= Michael Goodboe =

American CIA and Navy operative (1966–2020)

Michael Raymond "Goody" Goodboe (July 6, 1966 – November 21/22, 2020) was a senior Central Intelligence Agency paramilitary officer with the Special Activities Center and former member of United States Navy SEAL Team Six who was killed in a terrorist attack presumed to have been conducted by Al-Shabaab (militant group) in Mogadishu, Somalia, on November 21/22, 2020.

== Military career ==
Goodboe was from Homestead, Florida. He joined the Navy in 1989. In 1992 Goodboe reported to Basic Underwater Demolition/SEAL training (BUD/S) training at Naval Amphibious Base Coronado. After six months of training he graduated BUD/S class 179 and reported to SEAL Team Eight at NAB Little Creek, VA. Following SEAL tactical training and completion of six month probationary period, he received the NEC 5326 as a Combatant Swimmer (SEAL), entitled to wear the Special Warfare insignia. In June 1996, Goodboe volunteered for assignment to Naval Special Warfare Development Group (commonly known as SEAL TEAM SIX or NSWDG) at Dam Neck, Virginia and completed a specialized selection and training course. Goodboe served as an Assault Team Member and Troop Chief and participated in operations in support of Operations Enduring Freedom and Iraqi Freedom. In January 2005, he was commissioned as a Chief Warrant Officer and, upon completion of CWO school, reported to SEAL Team Two. There, he participated in deployments to Operations Enduring Freedom and Iraqi Freedom.
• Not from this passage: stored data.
-- ==== Sys2Proof/Config.lean ====
section
/-!
DEFINITION. The implementation parameters (00_scope.md R5 to R8), held in State as plain data so that every statement
over states is a statement over every backend (log 1), and the free values: opaque constants with no body, applied to
the counter of draws (00_scope.md R16, 10_state.md R62; log 4, log 7).
-/

namespace Sys2Proof

/-- The error verdicts of the MAC datapath on a frame, a subset of Crc, TooLong, Align (10_state.md R36). -/
structure ErrSet where
  crc : Bool
  tooLong : Bool
  align : Bool
deriving DecidableEq, Repr, Inhabited

/-- The parameters RX_FRAME_ARRIVE draws from the wire (44_dma_agents.md R235). -/
structure Frame where
  data : List Byte
  errs : ErrSet
  midErr : Option Nat
deriving DecidableEq, Repr, Inhabited

/-- The oracle `RxAlloc` at the n-th draw (00_scope.md R16): `none` is an empty pool. -/
opaque Config.rxAlloc : Nat → Option Word

/-- The frame the wire delivers at the n-th draw (44_dma_agents.md R235). -/
opaque Config.wireFrame : Nat → Frame

/-- The oracle `PhyRead(dev, reg)` at the n-th draw (00_scope.md R16). -/
opaque Config.phyRead : Nat → BitVec 5 → BitVec 5 → Half

/-- What an unspecified bit reads as at the n-th draw (10_state.md R62, 93_implementation_defined.md V1). -/
opaque Config.unspecifiedBits : Nat → Word

/-- Which of the values a race allows the `k`-th byte of a buffer has, at the n-th draw (20_memory.md R89, "any mix of
old and new values"; log 13). -/
opaque Config.raceChoice : Nat → Nat → Nat

/-- The platform's `DmaReadable(ptr, len)` (00_scope.md R8), any total function of its operands; the first argument
names the platform. -/
opaque Config.dmaReadable : Nat → Word → Half → Bool

/-- The parameter `DmaReadable` as plain data: two forms the vectors use, and the free function of a platform. -/
inductive DmaRule where
  /-- True everywhere: the convention of 95_test_vectors.md. -/
  | everywhere
  /-- True when the fragment lies in one of the windows `[lo, hi)` (95_test_vectors.md T5). -/
  | windows (ws : List (Nat × Nat))
  /-- The opaque function `Config.dmaReadable n`. -/
  | platform (n : Nat)
deriving DecidableEq, Repr

/-- `IRQ_LINES` (00_scope.md R6): one line, or one per direction. -/
inductive IrqLines where
  | one | perDirection
deriving DecidableEq, Repr

/-- The parameters of 00_scope.md R5 to R8. `PORT_BINDING` has no field: the list `env.inputs` stands for it (log 2). -/
structure Params where
  /-- `D_TX` -/
  dTx : Nat
  /-- `D_RX` -/
  dRx : Nat
  /-- `MCAST_CAP` -/
  mcastCap : Nat
  /-- `CHAINED` -/
  chained : Bool
  /-- `IRQ_LINES` -/
  irqLines : IrqLines
  /-- `RX_BUF_SIZE` -/
  rxBufSize : Nat
  /-- `TX_DESC_BASE` -/
  txDescBase : Word
  /-- `RX_DESC_BASE` -/
  rxDescBase : Word
  /-- `CSR_BASE`, if the platform maps the CSRs into memory -/
  csrBase : Option Word
  /-- `DmaReadable` -/
  dmaReadable : DmaRule
  /-- `ACCEPT_BROADCAST` -/
  acceptBroadcast : Bool
  /-- `FAIR`: read by no step, only by the liveness predicate of Safety.lean -/
  fair : Bool
deriving DecidableEq, Repr

/-- Two address ranges that wrap modulo 2^32 (20_memory.md R71) share an address. -/
def rangesMeet (a : Word) (n : Nat) (b : Word) (m : Nat) : Bool :=
  0 < n && 0 < m && ((b - a).toNat < n || (a - b).toNat < m)

/-- The ranges of 92_eei_decisions.md section 2, and the placement rule 20_memory.md R78. -/
def Params.wf (c : Params) : Bool :=
  1 ≤ c.dTx && c.dTx ≤ 65535 && 1 ≤ c.dRx && c.dRx ≤ 65535 && c.mcastCap ≤ 31
    && 1 ≤ c.rxBufSize && c.rxBufSize ≤ 65535
    && c.txDescBase.toNat % 16 == 0 && c.rxDescBase.toNat % 16 == 0
    && (match c.csrBase with | none => true | some b => b.toNat % 4 == 0)
    && !rangesMeet c.txDescBase (16 * c.dTx) c.rxDescBase (16 * c.dRx)

/-- The conventions of 95_test_vectors.md, with descriptor arrays and CSRs placed by this model. DESIGN CHOICE, log 1. -/
def Params.vectors : Params where
  dTx := 4
  dRx := 4
  mcastCap := 14
  chained := false
  irqLines := .perDirection
  rxBufSize := 2048
  txDescBase := 0x40000000#32
  rxDescBase := 0x40100000#32
  csrBase := some 0x40200000#32
  dmaReadable := .everywhere
  acceptBroadcast := true
  fair := false

end Sys2Proof
end

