-- ==== Sys2Proof/Machine/EngineOps.lean ====
section
/-!
DEFINITION. The composite engine: INIT (43_engine.md R203, 10_state.md R64), DEINIT (R204), and the end of a held
operation (00_scope.md R11 d).
-/

namespace Sys2Proof.Machine

/-- INIT lines 4 to 10 (R203): `n` draws of the pool, none a pointer already taken. The Boolean says that no draw was
empty; the list is what was taken. -/
def drawPool : Nat → List Word → State → Bool × List Word × State
  | 0, bufs, s => (true, bufs, s)
  | n + 1, bufs, s =>
    let d := drawAllocRaw s
    match unlessAttached bufs.contains d.1 with
    | some p => drawPool n (bufs ++ [p]) d.2
    | none => (false, bufs, d.2)

/-- The Tx ring after INIT (R64). -/
def clearTx (c : Params) : TxRing where
  slots := List.replicate c.dTx Slot.empty
  book := List.replicate c.dTx none
  cursor := 0
  head := 0
  free := c.dTx
  openFrame := false
  hw := 0
  dma := .stopped
  inflight := none
  accum := []

/-- The Rx ring before INIT primes it (R203 line 11). -/
def clearRx (c : Params) : RxRing where
  slots := List.replicate c.dRx Slot.empty
  book := List.replicate c.dRx none
  cursor := 0
  prime := 0
  unprimed := c.dRx
  hw := 0
  dma := .stopped
  pending := none

/-- The MAC driver after INIT (R64). -/
def clearMac (c : Params) : MacState where
  pam := false
  promisc := false
  effPam := false
  effPau := false
  macEn := false
  speed := .s10
  duplex := .half
  ucast := none
  mcast := []
  addrTab := List.replicate (c.mcastCap + 1) none

/-- INIT line 11 (R203): the peripheral is reset. `mdioReq` keeps its value (log 15). A transaction that runs is gone, and
an operation that waits for it hangs (70_reset_and_hazards.md R351; log 24). -/
def resetPeripheral (s : State) : State :=
  { s with
    tx := clearTx s.cfg
    rx := clearRx s.cfg
    mac := clearMac s.cfg
    mdio := { s.mdio with busy := false, data := 0#16 }
    cnt := ⟨0#32, 0#32, 0#32, 0#32, 0#32, 0#32, 0#32⟩
    env := { s.env with races := [], mdioFor := none } }

/-- `PrimeSlot` for each buffer in order (R203 line 12). -/
def primeAll : List Word → State → State
  | [], s => s
  | b :: bs, s => primeAll bs (primeSlot b s)

/-- INIT lines 11 to 14 (R203): reset, prime, wire the interrupts. -/
def initialise (bufs : List Word) (s : State) : State :=
  let s1 := primeAll bufs (resetPeripheral s)
  { s1 with irq := { status := 0#10, enable := 0x3FF#10, globalOn := true }, life := .initialized }

/-- INIT lines 4 to 15 (R203). A buffer on a descriptor array is never attached (20_memory.md R78; log 8). -/
def runInit (s : State) : Result :=
  match drawPool s.cfg.dRx [] s with
  | (true, bufs, s1) =>
    if bufs.any fun b => meetsDescriptors s.cfg b s.cfg.rxBufSize then .refused .platformOutsideSpec
    else .next ((initialise bufs s1).answer rcOk 0#32)
  | (false, bufs, s1) => .next ((s1.release bufs).answer rcOutOfMemory 0#32)

/-- INIT (R203); parameters out of their ranges are refused here (93_implementation_defined.md P1; log 14). -/
def execInit (s : State) : Result :=
  hostOp (foregroundOnly s.env.issuer) colInit s <|
    if s.cfg.wf then runInit s else .refused .platformOutsideSpec

/-- The buffers DEINIT releases from a ring (R204 lines 9 to 12): the books of `n` slots from `c`, in ring order. -/
def booked (book : List (Option Word)) (d c n : Nat) : List Word :=
  (ringSlots d c n).filterMap fun i => book.getD i none

/-- DEINIT lines 9 to 18 (R204). -/
def tearDown (s : State) : State :=
  let s1 := s.release (booked s.tx.book s.cfg.dTx s.tx.cursor (s.cfg.dTx - s.tx.free))
  let s2 := s1.release (booked s.rx.book s.cfg.dRx s.rx.cursor (s.cfg.dRx - s.rx.unprimed))
  { s2 with
    tx := { clearTx s.cfg with dma := s.tx.dma, inflight := s.tx.inflight }
    rx := { clearRx s.cfg with dma := s.rx.dma, pending := s.rx.pending }
    irq := { s.irq with status := 0#10 }
    life := .deinitialized
    env := { s.env with races := [] } }

/-- DEINIT line 19 (R204). -/
def finishDeinit (s : State) : State := (tearDown s).answer rcOk 0#32

/-- DEINIT lines 4 to 7 (R204): interrupts off, the gate closed if it was open, the engines stopped. -/
def beginDeinit (s : State) : State :=
  let s1 := { s with irq := { s.irq with enable := 0#10, globalOn := false } }
  stopBoth (if s.life = .enabled then closeGate s1 else s1)

/-- DEINIT (R204): one step when nothing is in flight, else it holds. -/
def execDeinit (s : State) : Result :=
  hostOp (foregroundOnly s.env.issuer) colLive s <|
    let s1 := beginDeinit s
    .next (if quiet s1 then finishDeinit s1 else s1.hold .deinit)

/-- The end of a held operation, answering on the port it was issued on, if it can end now: DISABLE and DEINIT once
nothing is in flight (42_mac_driver.md R179 line 8, R204 line 8), MDIO_READ and MDIO_WRITE once MDIO_DONE has come for
their own transaction (R180 line 6, R181 line 6; 70_reset_and_hazards.md R351 "until a hardware step ends the hold"; log
24). -/
def finishHeld (h : Held) (s : State) : Option State :=
  match h with
  | .disable => if quiet s then some (finishDisable s) else none
  | .deinit => if quiet s then some (finishDeinit s) else none
  | .mdioRead | .mdioWrite => none
  | .mdioOver ret => some (s.answer rcOk ret)

/-- The end of the operation held on port `p` (00_scope.md R11 d): only when its condition holds, and never once the
fatal latch is set (43_engine.md R206). -/
def completeHeld (p : Issuer) (s : State) : Result :=
  match (s.port p).phase with
  | .held h =>
    if s.fatal.isSome then .fault .fatalLatched
    else
      match finishHeld h { s with env := { s.env with issuer := p } } with
      | some t => .next t
      | none => .fault .stepNotEnabled
  | .idle | .unanswered | .answered => .fault .stepNotEnabled

end Sys2Proof.Machine
end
He returned to NSWDG in July 2006 and retired in January 2009.

=== Death in Somalia ===
At the time of his death, he was serving with the CIA's Special Activities Center, supporting U.S. efforts to assist Somali forces in their fight against al-Shabaab, an al-Qaeda-affiliated terrorist group with around 9,000 fighters. Goodboe's death occurred during a period when approximately 700 U.S. troops were stationed in Somalia, working alongside African Union forces to stabilize the region. He was reportedly flown to Landstuhl Regional Medical Center after the attack.

=== Legacy ===
Goodboe's name was added to the CIA Memorial Wall at the agency's headquarters in Langley, Virginia. His family started the "Raised for Honor" foundation after his death.

== Awards and decorations ==
During his military career he earned Silver Star Medal for extraordinary heroism, four Bronze Star Medals (two with Valor Device), three Defense Meritorious Service Medals, the Joint Service Commendation Medal, the Navy and Marine Corps Commendation Medal, the Joint Service Achievement Medal with Valor Device, three Joint Service Achievement Medals, the Navy and Marine Corps Achievement Medal, Combat Action Ribbon, Navy Presidential Unit Citation Medal, Afghanistan Campaign Medal, Iraq Campaign Medal, Global War on Terrorism Service Medal, five Sea Service Deployment Ribbons, Expert Rifleman, and Expert Pistol Shot.